BRIEF DESCRIPTION OF THE FIGURES

[0019] The invention will be better understood and other details, features and advantages of the present invention will become more clearly apparent on reading the following description given by way of nonlimiting example and with reference to the appended drawings, in which:

• figures 1 to 5 are highly diagrammatic part-sectional views of a gas-operated fixing tool and illustrate steps of the method of operating it,
• figure 6 is a view similar to those of figures 1 to 5 showing a variant gas-operated fixing tool,
• figure 7 is a partially cutaway diagrammatic perspective view of an elastically deformable member for a tool according to the invention, and
• figures 8 and 9 are views similar to those of figures 1 to 5 showing embodiments of the invention.

DETAILED DESCRIPTION

[0020] Figures 1 to 5 illustrate a first embodiment of a fixing tool 10 not according to the present invention.

[0021] The fixing tool 10 is highly diagrammatically and partially represented in the drawings.
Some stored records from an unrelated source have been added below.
/-- ROW.LD (R169). -/
def Dev.rowLd (d : Dev) (k : Ctx) (sa sb : Fin 64) (n fmt : Nat) : OpRes :=
  let c := d.ctx k
  let a := (c.getS sa).toNat
  let row := c.rowOf sb
  guardOp (firstRefusal [d.coreAddr k a (512 * n) 512, refuseIf ((d.core k.region k.core).anyPinned (spanRows row n)) 0x3004])
    (.ok (d.startXfer k { kind := 0, addr := a, row := row, n := n, fmt := fmt, iat := 0 }))

/-- ROW.LD: fmt 0xE is undefined. -/
def execRowLd (k : Ctx) (sa sb : Fin 64) (n1 : BitVec 8) (fmt : Fin 16) (s : State) : Out :=
  encoded (fmt != 14) (memorySlot k (fun d => d.rowLd k sa sb (n1.toNat + 1) fmt) s)

/-- ROW.ST (R169): it reads the staging rows, so it is held while a ROW.LD has still to write one of them. -/
def Dev.rowSt (d : Dev) (k : Ctx) (sa sb : Fin 64) (n : Nat) : OpRes :=
  let c := d.ctx k
  let a := (c.getS sa).toNat
  stageHold 3 c (spanRows (c.rowOf sb) n)
    (guardOp (d.coreAddr k a (512 * n) 512) (.ok (d.startXfer k { kind := 1, addr := a, row := c.rowOf sb, n := n, iat := 0 })))

/-- ROW.ST. -/
def execRowSt (k : Ctx) (sa sb : Fin 64) (n1 : BitVec 8) (s : State) : Out := memorySlot k (fun d => d.rowSt k sa sb (n1.toNat + 1)) s

/-- FILL (R169). -/
def Dev.fillRows (d : Dev) (k : Ctx) (sa sb : Fin 64) (n : Nat) : OpRes :=
  let c := d.ctx k
  let a := (c.getS sa).toNat
  guardOp (d.coreAddr k a (512 * n) 512) (.ok (d.startXfer k { kind := 2, addr := a, n := n, word := BitVec.ofNat 32 (c.getS sb).toNat, iat := 0 }))

/-- FILL. -/
def execFill (k : Ctx) (sa sb : Fin 64) (n1 : BitVec 8) (s : State) : Out := memorySlot k (fun d => d.fillRows k sa sb (n1.toNat + 1)) s

/-- COPY (R169, R246). -/
def Dev.copyRows (d : Dev) (k : Ctx) (sa sb : Fin 64) (n : Nat) : OpRes :=
  let c := d.ctx k
  let a := (c.getS sa).toNat
  let src := (c.getS sb).toNat
  guardOp (firstRefusal [d.coreAddr k a (512 * n) 512, d.coreAddr k src (512 * n) 512])
    (.ok (d.startXfer k { kind := 3, addr := a, src := src, n := n, iat := 0 }))

/-- COPY. -/
def execCopy (k : Ctx) (sa sb : Fin 64) (n1 : BitVec 8) (s : State) : Out := memorySlot k (fun d => d.copyRows k sa sb (n1.toNat + 1)) s

/-- The byte that a row read of a context sees: the context's own stores of bundles before cycle `i` prevail (R98). -/
def Dev.rowByte (d : Dev) (k : Ctx) (i : Nat) (a : Nat) : Byte :=
  let q := (d.core k.region k.core).storeQ.filter fun e => e.slot == k.slot.val && decide (e.iat < i)
  match (q.flatMap fun e => e.cells).reverse.find? fun p => p.1 == a with
  | some p => p.2
  | none => d.byte a

/-- What a row transfer of context `k` reads and writes in the region store: source and destination ranges (R169), and the staging rows that it
writes, of which none may have been pinned since its issue (R73). A COPY is performed by the store engine of the destination's region (R246): in
fixed-pipeline mode it reaches its own region store only (R241). -/
def Xfer.checks (x : Xfer) (d : Dev) (k : Ctx) : Refuse :=
  let n := 512 * x.n
  let w := d.asWriter k
  match x.kind with
  | 0 => firstRefusal [d.storeRead x.addr n false, refuseIf ((d.core k.region k.core).anyPinned (spanRows x.row x.n)) 0x3004]
  | 3 => firstRefusal [refuseIf ((d.region (regionOf x.addr)).fixedPipe && regionOf x.src != regionOf x.addr) 0x5002,
      d.storeRead x.src n false, d.storeWrite w x.addr n false]
  | _ => d.storeWrite w x.addr n false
This tool 10 includes a casing (not shown) in which is located an internal combustion engine equipped with at least two chambers: a combustion chamber 12 and a working chamber 14. A variant embodiment could include an additional precombustion chamber.

[0022] The combustion chamber 12 is intended to receive a mixture of air and fuel. Fuel 16 is fed via an injection member from a fuel gas cartridge (not shown). In practise the combustion chamber 12 receives an air-fuel mixture ignited by a spark plug 17 or the like.
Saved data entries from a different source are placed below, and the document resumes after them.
-- ==== Sys2Proof/Machine/Finish.lean ====
section
/-! DEFINITION. The end of a task with a result: the digest (R454), DONE (R53, R418), and the comparison with the twin (R447). -/

namespace Sys2Proof.Machine

/-- An entry of the result table (R454): address and length. -/
abbrev ResRange := Nat × Nat

/-- The bytes of a range of the data space. -/
def Dev.bytesOf (d : Dev) (r : ResRange) : List Byte := readBytes d.byte r.1 r.2

/-- Whether `n` bytes from `a` are all mapped. -/
def spanMapped (a n : Nat) : Bool := runMapped ((a : Int), n)

/-- The checks of the result header and table, before any range is read (R454). -/
def Dev.resultCheck (d : Dev) (args : Nat) : Refuse :=
  let tab := leNat d.byte args 8
  let n := leNat d.byte (args + 8) 4
  let entry (i : Nat) : ResRange := (leNat d.byte (tab + 16 * i) 8, leNat d.byte (tab + 16 * i + 8) 8)
  if !spanMapped args 16 then some (0x2005, noPost)
  else firstRefusal [d.dataRead args 16 false, refuseIf (tab % 16 != 0) 0x2004,
    refuseIf (decide (256 < n) || leNat d.byte (args + 12) 4 != 0) 0x2005,
    refuseIf (!spanMapped tab (16 * n + 8)) 0x2005,
    if n ≤ 256 && spanMapped tab (16 * n + 8) then
      let es := (upto n).map entry
      firstRefusal [d.dataRead tab (16 * n) false, refuseIf (es.any fun e => e.1 % 64 != 0 || e.2 % 64 != 0) 0x2004,
        refuseIf (es.any fun e => e.2 == 0 || decide (2 ^ 40 < e.2)) 0x2005, refuseIf (es.any fun e => !spanMapped e.1 e.2) 0x2005]
    else none]

/-- The ranges of the result table. -/
def Dev.resultRanges (d : Dev) (args : Nat) : List ResRange :=
  let tab := leNat d.byte args 8
  (upto (leNat d.byte (args + 8) 4)).map fun i => (leNat d.byte (tab + 16 * i) 8, leNat d.byte (tab + 16 * i + 8) 8)

/-- The place of the digest. -/
def Dev.digestPlace (d : Dev) (args : Nat) : Nat := leNat d.byte args 8 + 16 * leNat d.byte (args + 8) 4

/-- Every check of R454, in order: header and table, ranges, and the bank group of the digest's place. -/
def Dev.digestCheck (d : Dev) (args : Nat) : Refuse :=
  match d.resultCheck args with
  | some r => some r
  | none =>
    let a := d.digestPlace args
    firstRefusal (((d.resultRanges args).map fun e => d.dataRead e.1 e.2 false) ++
      [refuseIf (inStore a && d.anyOff a 8) 0x5003, refuseIf (inPile a && d.pileFailed a) 0x8005])

/-- End a task with DONE (R53, R418): the reservation ends with it. A secondary that may not answer keeps the task (R447). -/
def Dev.sendDone (d : Dev) (t : Task) : Dev :=
  match t.written with
  | none => d
  | some (at_, dg) =>
    if t.closed then { d with tasks := d.tasks.filter fun x => x.id != t.id }
    else if d.answers t then
      let d := { d with tasks := d.tasks.filter fun x => x.id != t.id }
      d.sendSeq t.session 0x12 (doneBody t.id dg at_) t.seq
    else d

/-- Count a Mirror task that completes on one digest (R447). -/
def Dev.countUnmirrored (d : Dev) : Dev := (d.inc64 (aTt + rTtUnmirrored) 1).setBit (aTt + rTtSticky) 3

/-- What the primary does once it has written a task, by the twin's digest (R447). -/
def Dev.settleDigest (d : Dev) (id : W32) : Dev :=
  match d.task? id with
  | none => d
  | some t =>
    match t.written with
    | none => d
    | some (_, own) =>
      if !t.mirrored then d.sendDone t
      else match t.twinDigest with
        | none => d
        | some (st, other) =>
          if st ≠ 0 then d.countUnmirrored.sendDone t
          else if other = own then d.sendDone t
          else
            let d := (d.inc64 (aTt + rTtMismatches) 1).setBit (aTt + rTtSticky) 1
            (d.endTask t 0x7001 none).raiseAlert 0x7001 0 id.toNat

/-- What a secondary does once it has both digests of its copy of a task (R447): a mismatch aborts the task on both modules. -/
def Dev.settleCopy (d : Dev) (id : W32) : Dev :=
  match d.task? id with
  | none => d
  | some t =>
    match t.written, t.twinDigest with
    | some (_, own), some (0, other) => if t.twin && !d.ttPrimary && other ≠ own then d.endTask t 0x7001 none else d
    | _, _ => d

/-- The body of a DIGEST (R436). -/
def digestBody (id : W32) (status : Nat) (dg at_ : W64) : List Byte :=
  leBytes id.toNat 4 ++ leBytes status 2 ++ leBytes 0 2 ++ leBytes dg.toNat 8 ++ leBytes at_.toNat 8

/-- Whether this module takes part in a READY Mirror pair. -/
def Dev.mirrorReady (d : Dev) : Bool := d.ttState == 3 && d.ttMode == 1

/-- Whether every rank of a started task has reached END and every byte that the task writes has been written (R53): the operations of its
contexts have completed, and so have its additions and its descriptors (log 66). -/
def Dev.allWritten (d : Dev) (t : Task) : Bool :=
  t.started && (t.places.all fun k => match d.ctx? k with
    | none => true
    | some c => c.task != t.id || d.slotQuiet k) &&
  !(d.chans.any fun p => p.2.queue.any fun x => x.task == t.id) &&
  !(d.regions.any fun g => (g.2.queues.any fun q => q.2.any fun a => a.task == t.id) || g.2.crossbar.any fun a => a.task == t.id)

/-- RESULT_DIGEST (R454): the checks, the digest and its write, and the end of the task. -/
def Dev.resultDigest (d : Dev) (id : W32) : Dev :=
  match d.task? id with
  | none => d
  | some t =>
    if t.written.isSome || !d.allWritten t then d
    else match d.digestCheck t.args with
      | some (st, post) => (post id d).abortTask id st
      | none =>
        let dg := BitVec.ofNat 64 (crc64 ((d.resultRanges t.args).flatMap d.bytesOf))
        let d := d.writeBytes (d.digestPlace t.args) (leBytes dg.toNat 8)
        let d := d.modTask id fun t => { t with written := some (d.dt, dg) }
        let d := if d.mirrorReady then d.sendRaw tether { type := 0x43, session := 0, body := digestBody id 0 dg d.dt } else d
        (d.settleDigest id).settleCopy id

/-- RESULT_DIGEST. -/
def execResultDigest (id : W32) (s : State) : Out := event (fun d => d.resultDigest id) s

/-- COMPARE_TIMEOUT (R447): compare_ns after its own write, with no digest of the twin, the primary sends DONE on its own digest. -/
def Dev.compareTimeout (d : Dev) (id : W32) : Dev :=
  match d.task? id with
  | none => d
  | some t =>
    match t.written with
    | none => d
    | some (at_, _) =>
      if t.mirrored && t.twinDigest.isNone && decide (at_.toNat + d.fld (aTt + rTtCfg) 15 0 ≤ d.dt.toNat) && d.ttPrimary
      then d.countUnmirrored.sendDone t else d

/-- COMPARE_TIMEOUT. -/
def execCompareTimeout (id : W32) (s : State) : Out := event (fun d => d.compareTimeout id) s

end Sys2Proof.Machine
end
[0023] A drive piston 18 is mounted in the working chamber 14 to slide from a rest position shown in figure 1 to a working position shown in figure 3 and vice-versa. Firing means movement of the piston 18 from its rest position to its working position and driving a fixing element 20, which is a nail in the example shown but could be of some other type, such as a clip for example.

[0024] The piston 18 includes a drive rod 18a a first longitudinal end of which is configured to drive a fixing element 20 and a second longitudinal end of which is connected to a head 18b that divides the working chamber 14 into a first portion 14a and a second portion 14b. The portions 14a, 14b are coaxial. The rod 18a passes through the second portion 14b and extends as far as a tip 22 of the tool through which the fixing element 20 is fired.

[0025] The fired fixing element 20 is extracted from a feed magazine 24 and is intended to be anchored into a substrate material 26 when it exits the tip 22 of the tool. Although this cannot be seen, the casing of the tool 10 includes a handle for holding and manipulating the tool. The handle is also used for firing by means of an actuator trigger mounted on it. All these components of gas-operated fixing tools are known to the person skilled in the art and therefore have not all been represented in the drawings.

[0026] The second portion 14b of the working chamber 14 includes one or more elastic abutments 28 for damping the piston at the end of travel upon firing (figure 3).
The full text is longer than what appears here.